== What to produce ==
For the entries below, the result should be an exact transcription of the lines from the one with "let s1 := forNats gone s State.opDrop" up to and including the one with "par := s.par.addRow", and only those.

* * * *

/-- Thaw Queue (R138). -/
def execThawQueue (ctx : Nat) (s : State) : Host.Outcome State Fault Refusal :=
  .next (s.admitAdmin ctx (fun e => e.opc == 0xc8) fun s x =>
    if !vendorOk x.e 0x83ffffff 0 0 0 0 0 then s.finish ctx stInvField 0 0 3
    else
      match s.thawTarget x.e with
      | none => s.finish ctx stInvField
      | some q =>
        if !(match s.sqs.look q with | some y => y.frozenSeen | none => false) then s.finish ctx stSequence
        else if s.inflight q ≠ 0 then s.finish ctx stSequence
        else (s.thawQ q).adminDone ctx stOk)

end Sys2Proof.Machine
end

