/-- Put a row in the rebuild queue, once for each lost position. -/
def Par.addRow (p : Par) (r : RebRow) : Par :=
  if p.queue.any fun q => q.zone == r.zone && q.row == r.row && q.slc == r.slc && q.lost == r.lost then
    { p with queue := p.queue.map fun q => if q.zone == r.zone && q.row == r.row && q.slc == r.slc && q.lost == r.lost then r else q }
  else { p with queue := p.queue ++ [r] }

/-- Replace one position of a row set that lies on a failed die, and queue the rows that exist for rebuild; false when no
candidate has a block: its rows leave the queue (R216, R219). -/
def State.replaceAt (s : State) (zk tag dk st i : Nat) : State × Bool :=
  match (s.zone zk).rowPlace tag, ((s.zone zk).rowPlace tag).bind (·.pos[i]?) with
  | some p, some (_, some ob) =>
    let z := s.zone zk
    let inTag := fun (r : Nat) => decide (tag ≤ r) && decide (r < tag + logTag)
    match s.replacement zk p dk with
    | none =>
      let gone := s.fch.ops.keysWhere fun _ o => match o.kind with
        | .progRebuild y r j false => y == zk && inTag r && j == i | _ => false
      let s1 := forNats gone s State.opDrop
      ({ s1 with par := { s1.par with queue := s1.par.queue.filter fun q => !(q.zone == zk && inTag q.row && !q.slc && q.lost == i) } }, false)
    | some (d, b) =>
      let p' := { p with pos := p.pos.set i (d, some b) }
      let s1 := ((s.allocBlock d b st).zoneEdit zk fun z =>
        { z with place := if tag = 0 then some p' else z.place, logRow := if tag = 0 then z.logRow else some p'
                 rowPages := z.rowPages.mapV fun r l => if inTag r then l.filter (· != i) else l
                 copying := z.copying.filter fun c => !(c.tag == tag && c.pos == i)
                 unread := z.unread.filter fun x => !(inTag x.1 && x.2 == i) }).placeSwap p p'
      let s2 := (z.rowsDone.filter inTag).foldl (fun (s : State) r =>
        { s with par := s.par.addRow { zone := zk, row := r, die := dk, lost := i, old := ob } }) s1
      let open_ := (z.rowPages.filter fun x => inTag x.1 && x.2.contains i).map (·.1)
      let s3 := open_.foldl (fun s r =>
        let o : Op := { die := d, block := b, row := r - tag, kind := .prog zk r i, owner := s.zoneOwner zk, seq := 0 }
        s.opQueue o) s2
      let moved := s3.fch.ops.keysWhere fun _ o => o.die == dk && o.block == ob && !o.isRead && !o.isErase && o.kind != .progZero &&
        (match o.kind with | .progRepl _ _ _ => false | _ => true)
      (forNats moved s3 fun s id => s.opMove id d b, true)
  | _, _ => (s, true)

* * * *

== Task solution ==
      let s1 := forNats gone s State.opDrop
      ({ s1 with par := { s1.par with queue := s1.par.queue.filter fun q => !(q.zone == zk && inTag q.row && !q.slc && q.lost == i) } }, false)
    | some (d, b) =>
      let p' := { p with pos := p.pos.set i (d, some b) }
      let s1 := ((s.allocBlock d b st).zoneEdit zk fun z =>
        { z with place := if tag = 0 then some p' else z.place, logRow := if tag = 0 then z.logRow else some p'
                 rowPages := z.rowPages.mapV fun r l => if inTag r then l.filter (· != i) else l
                 copying := z.copying.filter fun c => !(c.tag == tag && c.pos == i)
                 unread := z.unread.filter fun x => !(inTag x.1 && x.2 == i) }).placeSwap p p'
      let s2 := (z.rowsDone.filter inTag).foldl (fun (s : State) r =>
        { s with par := s.par.addRow { zone := zk, row := r, die := dk, lost := i, old := ob } }) s1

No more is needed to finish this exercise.